You seem very 4w5 to me.
4w5 6w7 9w1 sx/sp


----------



## Turi (May 9, 2017)

ehhhhhh 8w9


----------



## Temizzle (May 14, 2017)

Going by total vibe of knowing you so far, 
5w6 1w9 4w5 sp/so


----------



## Jaune (Jul 11, 2013)

You do vibe as an 8w9 core. For the rest of the tritype I'd guess 8w9 3w4 5w6 so/sx.


----------



## Shadow Tag (Jan 11, 2014)

5 seems good, considering your sense of humor. Sx-last vibes, too. If you want a curve ball typing, sp 7 could be fun to look into as well!


----------



## Krayfish (Nov 3, 2015)

3w2 9w1 7w6 so/sp


----------



## Turi (May 9, 2017)

4?


----------



## Jaune (Jul 11, 2013)

You actually do vibe as your tritype. For an alternate, I could see 4w5 as the core, and 6w5 as a fix. 4w5 6w5 1w9 sp/so


----------



## Temizzle (May 14, 2017)

Some kind of head type for sure. If you are 5, your wings may be balanced. I see 9 for your gut and ... 4 or 3 for your heart.
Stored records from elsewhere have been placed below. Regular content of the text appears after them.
-- ==== Sys2Proof/Machine/Enrol.lean ====
section
/-! DEFINITION. The enrolment engine: restart, pages, the enrolment frame of a tick, entry into LINKED,
page timeout and link loss (R140, R151 to R163). -/

namespace Sys2Proof.Machine

namespace Head

/-- Discards the head ranges of every axis (R12). -/
def dropRanges (h : Head) : Head :=
  { h with axes := .gen fun a => { h.axes.get a with headRange := none } }

end Head

namespace Link

/-- The engine restarted in PROBE (R151); the link-lost latched flag stays. -/
def restarted (l : Link) : Link :=
  { Link.reset with state := .probe, pending := .probe, lostFlag := l.lostFlag }

/-- The engine restarted in OFF, for an empty mask (R151). -/
def switchedOff (l : Link) : Link := { Link.reset with lostFlag := l.lostFlag }

/-- Back to PROBE after a failed page or a page timeout (R155, R156). -/
def backToProbe (l : Link) : Link :=
  { l with
    state := .probe, pending := .probe, pages := 0, toggle := none, headMask := none,
    gathered := .const none, pageTimer := none }

end Link

/-! ### Pages (R153 to R155, R193) -/

/-- Bit 0 of a toggle or more byte; the other bits are not read (R193). -/
def lowBit (b : Byte) : Bool := b.getLsbD 0

/-- The page 0 checks of R154 on a whole PAGE body: the head axis mask it gives. -/
def page0Mask (body : List Byte) : Option AxisMask :=
  match body with
  | [_, _, more, mask] =>
    (maskOf mask).filter fun m => lowBit more = decide (m ≠ 0#6)
  | _ => none

/-- The checks of R154 on page i of a head with this mask: the axis and range it gives. -/
def pageRange (headMask : AxisMask) (i : Nat) (body : List Byte) : Option (Axis × Span) :=
  match body with
  | [_, _, more, axis, l2, l1, l0, h2, h1, h0] =>
    let axes := headMask.axes
    match axes[i - 1]? with
    | none => none
    | some a =>
      let r : Span := ⟨be3 l2 l1 l0, be3 h2 h1 h0⟩
      if axis.toNat = a.num && !r.isEmpty && (lowBit more = decide (i < axes.length)) then some (a, r)
      else none
  | _ => none

namespace Link

/-- A page 0 that passes begins an exchange (R153, R155). -/
def begin0 (l : Link) (toggle : Bool) (mask : AxisMask) : Link :=
  { l with
    state := .exchange, pending := .pageAck 0#8 toggle true, pages := 1, toggle := some toggle,
    headMask := some mask, gathered := .const none, pageTimer := none }

/-- A next page that passes (R155). -/
def accept (l : Link) (page : Byte) (toggle : Bool) (r : Axis × Span) : Link :=
  { l with
    pending := .pageAck page toggle true, pages := l.pages + 1, toggle := some toggle,
    gathered := l.gathered.set r.1 (some r.2), pageTimer := none }

/-- A PAGE for a slot in PROBE (R153). -/
def takeInProbe (l : Link) (body : List Byte) : Link :=
  match body with
  | page :: toggle :: _ =>
    if page = 0#8 then
      match page0Mask body with
      | some m => l.begin0 (lowBit toggle) m
      | none => l
    else l
  | _ => l

/-- The pages a head with this mask sends after page 0: one for each axis (R154). -/
def lastPage (l : Link) : Nat := ((l.headMask.getD 0#6).axes).length

/-- The last page of the exchange has been accepted (R155). -/
def lastAccepted (l : Link) : Bool := decide (l.pages = l.lastPage + 1)

/-- A new page for a slot in EXCHANGE (R155). One that arrives after the last page has been accepted
fails, a page 0 too (log entry 18). -/
def takeNew (l : Link) (page toggle : Byte) (body : List Byte) : Link :=
  if l.lastAccepted then l.backToProbe
  else if page = 0#8 then
    match page0Mask body with
    | some m => l.begin0 (lowBit toggle) m
    | none => l.backToProbe
  else if page.toNat = l.pages then
    match pageRange (l.headMask.getD 0#6) page.toNat body with
    | some r => l.accept page (lowBit toggle) r
    | none => l.backToProbe
  else l.backToProbe

/-- A PAGE for a slot in EXCHANGE (R155). A body too short to hold a page number and a toggle fails. -/
def takeInExchange (l : Link) (body : List Byte) : Link :=
  match body with
  | page :: toggle :: _ =>
    if l.toggle = some (lowBit toggle) then
      { l with pending := .pageAck page (lowBit toggle) false }
    else l.takeNew page toggle body
  | _ => l.backToProbe

/-- A PAGE by link state (R152). -/
def takePage (l : Link) (body : List Byte) : Link :=
  match l.state with
  | .probe => l.takeInProbe body
  | .exchange => l.takeInExchange body
  | .off => l
  | .linked => l

/-- The acknowledgement of this page is that of the last page (R155, R156). -/
def acksLast (l : Link) (page : Byte) : Bool :=
  decide (page.toNat = l.lastPage) && l.lastAccepted

end Link

/-! ### The enrolment frame of a tick (R140, R153, R156) -/

/-- Bodies of PROBE and PAGE_ACK (R193). -/
def probeBody (rate : Fin 8) (mask : AxisMask) (lossTicks : Nat) : List Byte :=
  [1#8, BitVec.ofNat 8 rate.val, mask.setWidth 8, BitVec.ofNat 8 lossTicks]

def ackBody (page : Byte) (toggle : Bool) : List Byte := [page, boolByte toggle]

namespace Cm8

/-- The enrolment frame that a slot has pending (R151). -/
def enrolFrame (c : Cm8) (i : Slot) : Option LineFrame :=
  let h := c.head i
  match h.link.pending with
  | .none => none
  | .probe =>
    some ⟨h.map.address, .probe, probeBody c.clock.rate h.map.mask (c.setup h.map.pair).lossTicks⟩
  | .pageAck page toggle _ => some ⟨h.map.address, .pageAck, ackBody page toggle⟩

/-- The first slot in cyclic order after the round-robin position that is on the line and has an
enrolment frame pending (R140). -/
def nextEnrol (c : Cm8) (st : StoreId) : Option Slot :=
  let rr := (c.store st).roundRobin
  (Slot.all.map fun i => rr + 1 + i).find? fun i =>
    (c.slotsOn st).contains i && (c.enrolFrame i).isSome

/-! ### Entry into LINKED (R157, R158) -/

/-- The configured axes that a change of layers narrowed, with their new working intervals (R157). -/
def narrowedAxes (old new : Head) : List (Axis × Span) :=
  (new.axisList.filter fun a =>
    decide ((old.working a).lo < (new.working a).lo) ||
      decide ((new.working a).hi < (old.working a).hi)).map fun a => (a, new.working a)

/-- The configured mask names an axis that the head lacks (R157 step 5). -/
def lacksAxis (h : Head) (headMask : AxisMask) : Bool :=
  h.axisList.any fun a => !headMask.getLsbD a.num

/-- The cause that a HALTED head takes on entry into LINKED (R158). -/
def reviewedCause (lacks : Bool) (cause : HaltCause) : HaltCause :=
  if lacks then .mismatch else if cause = .mismatch then .lost else cause

/-- Step 1 and 2 of R157 on a head's record. -/
def linkHead (h : Head) (mask : AxisMask) : Head :=
  { h with
    link := { h.link with state := .linked, pending := .none, pageTimer := none, loss := 0,
                          reported := false },
    axes := .gen fun a =>
      { h.axes.get a with
        headRange := if mask.getLsbD a.num then h.link.gathered.get a else none } }

/-- The halts and the re-evaluation of the entry (R157 steps 5 and 6, R158). -/
def linkHalts (c : Cm8) (i : Slot) (mask : AxisMask) : Cm8 :=
  let h := c.head i
  match h.activity with
  | .halted cause => c.setActivity i (.halted (reviewedCause (lacksAxis h mask) cause))
  | _ =>
    let c := if lacksAxis h mask then c.haltRequest i .mismatch else c
    if h.anyEmpty then c.haltRequest i .range else c

/-- Entry into LINKED (R157). -/
def enterLinked (c : Cm8) (i : Slot) : Cm8 :=
  let old := c.head i
  let mask := old.link.headMask.getD 0#6
  let new := linkHead old mask
  let c := (c.setHead i new).post (some i) none (.headLinked mask)
  let narrowed := narrowedAxes old new
  let c := if narrowed.isEmpty then c else c.post (some i) none (.limitsNarrowed narrowed)
  c.linkHalts i mask

/-- The slot's pending frame has been placed in the schedule (R153, R156). -/
def enrolPlaced (c : Cm8) (i : Slot) : Cm8 :=
  let l := (c.head i).link
  match l.pending with
  | .pageAck page _ fresh =>
    if l.acksLast page then c.enterLinked i
    else
      c.onHead i fun h =>
        { h with link := { h.link with pending := .none,
                                       pageTimer := if fresh then some 0 else h.link.pageTimer } }
  | _ => c

/-- Part 2 of the schedule: the line after it and the room that is left (R140). -/
def placeEnrol (c : Cm8) (st : StoreId) (room : Int) : Cm8 × Int :=
  match c.nextEnrol st with
  | none => (c, room)
  | some i =>
    match c.enrolFrame i with
    | none => (c, room)
    | some f =>
      if (f.size : Int) ≤ room then
        (((c.place st [f]).onStore st fun s => { s with roundRobin := i }).enrolPlaced i,
          room - f.size)
      else (c, room)

/-! ### Timers of a tick (R156, R160) -/

/-- The page timer of a slot at a tick: advanced, and at 16 ticks back to PROBE (R156). -/
def pageStep (c : Cm8) (i : Slot) : Cm8 :=
  match (c.head i).link.pageTimer with
  | none => c
  | some t =>
    if Config.pageTimeoutTicks ≤ t + 1 then
      c.onHead i fun h => { h with link := h.link.backToProbe }
    else c.onHead i fun h => { h with link := { h.link with pageTimer := some (t + 1) } }

/-- The link of a slot is lost (R160). -/
def loseLink (c : Cm8) (i : Slot) : Cm8 :=
  (((c.haltRequest i .lost).onHead i fun h =>
    { h.dropRanges with link := { h.link.restarted with lostFlag := true } }).post
      (some i) none (.headUnlinked .loss))

/-- The loss tick counter of a slot reaches the link loss ticks at this step (R160). -/
def lossDue (c : Cm8) (i : Slot) : Bool :=
  let h := c.head i
  h.isLinked && decide ((c.setup h.map.pair).lossTicks ≤ h.link.loss + 1)

/-- The loss tick counter of a slot at a tick (R160). -/
def lossStep (c : Cm8) (i : Slot) : Cm8 :=
  if c.lossDue i then c.loseLink i
  else if (c.head i).isLinked then
    c.onHead i fun h => { h with link := { h.link with loss := h.link.loss + 1 } }
  else c

end Cm8

end Sys2Proof.Machine
end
Tough to say so far.


----------



## Jaune (Jul 11, 2013)

Wow, this thread died.

8w9 3w4 5w6 so/sx


----------



## Krayfish (Nov 3, 2015)

RIP lol 3w4 6w7 8w9 so/sp


----------



## Krayfish (Nov 3, 2015)

I re-murdered it


----------



## Moo Rice (Apr 9, 2018)

6w7 4w5 9w8 sp/sx


----------



## Wisteria (Apr 2, 2015)

5w6 9w1 4w5 sp/so


----------



## Jaune (Jul 11, 2013)

4w3 6w5 8w9 sx/sp


----------



## Potatooesunshinerays (Dec 26, 2017)

mmmmmmmmmmmmmmmmmm. *gathers mana* ....8w7!
ah i guess i'm wrong


----------



## Brains (Jul 22, 2015)

Potatooesunshinerays said:


> mmmmmmmmmmmmmmmmmm. *gathers mana* ....8w7!
> ah i guess i'm wrong


Haven't seen much from you on the forum, but ISFP and the avatar feel 9w1.


----------



## Jaune (Jul 11, 2013)

5w6 8w7 4w5 sx/sp


----------



## Krayfish (Nov 3, 2015)

3w4 6w7 9w8 sp/sx


----------



## Brains (Jul 22, 2015)

Not part of the thread's game for this post.



Jaune Valjaune said:


> 5w6 8w7 4w5 sx/sp




/headscratch


----------



## Xcopy (Dec 10, 2016)

8w9


----------



## Jaune (Jul 11, 2013)

4w3 7w6 1w9 sp/sx


----------



## goldthysanura (Apr 22, 2014)

9w8


----------



## Krayfish (Nov 3, 2015)

4w3 6w5 9w8 sp/sx


----------



## Jaune (Jul 11, 2013)

6w5 9w1 3w4 sp/so


----------



## owlet (May 7, 2010)

7w6 so/sx


----------



## Jaune (Jul 11, 2013)

4w5 6w5 9w1 sp/so


----------



## ElectricSlime (Nov 25, 2016)

6w7 Sx/Sp


----------



## Krayfish (Nov 3, 2015)

6w5 3w4 8w7 sx/so


----------



## ElectricSlime (Nov 25, 2016)

Lol so much for hoping I’d get new suggestions to toy with.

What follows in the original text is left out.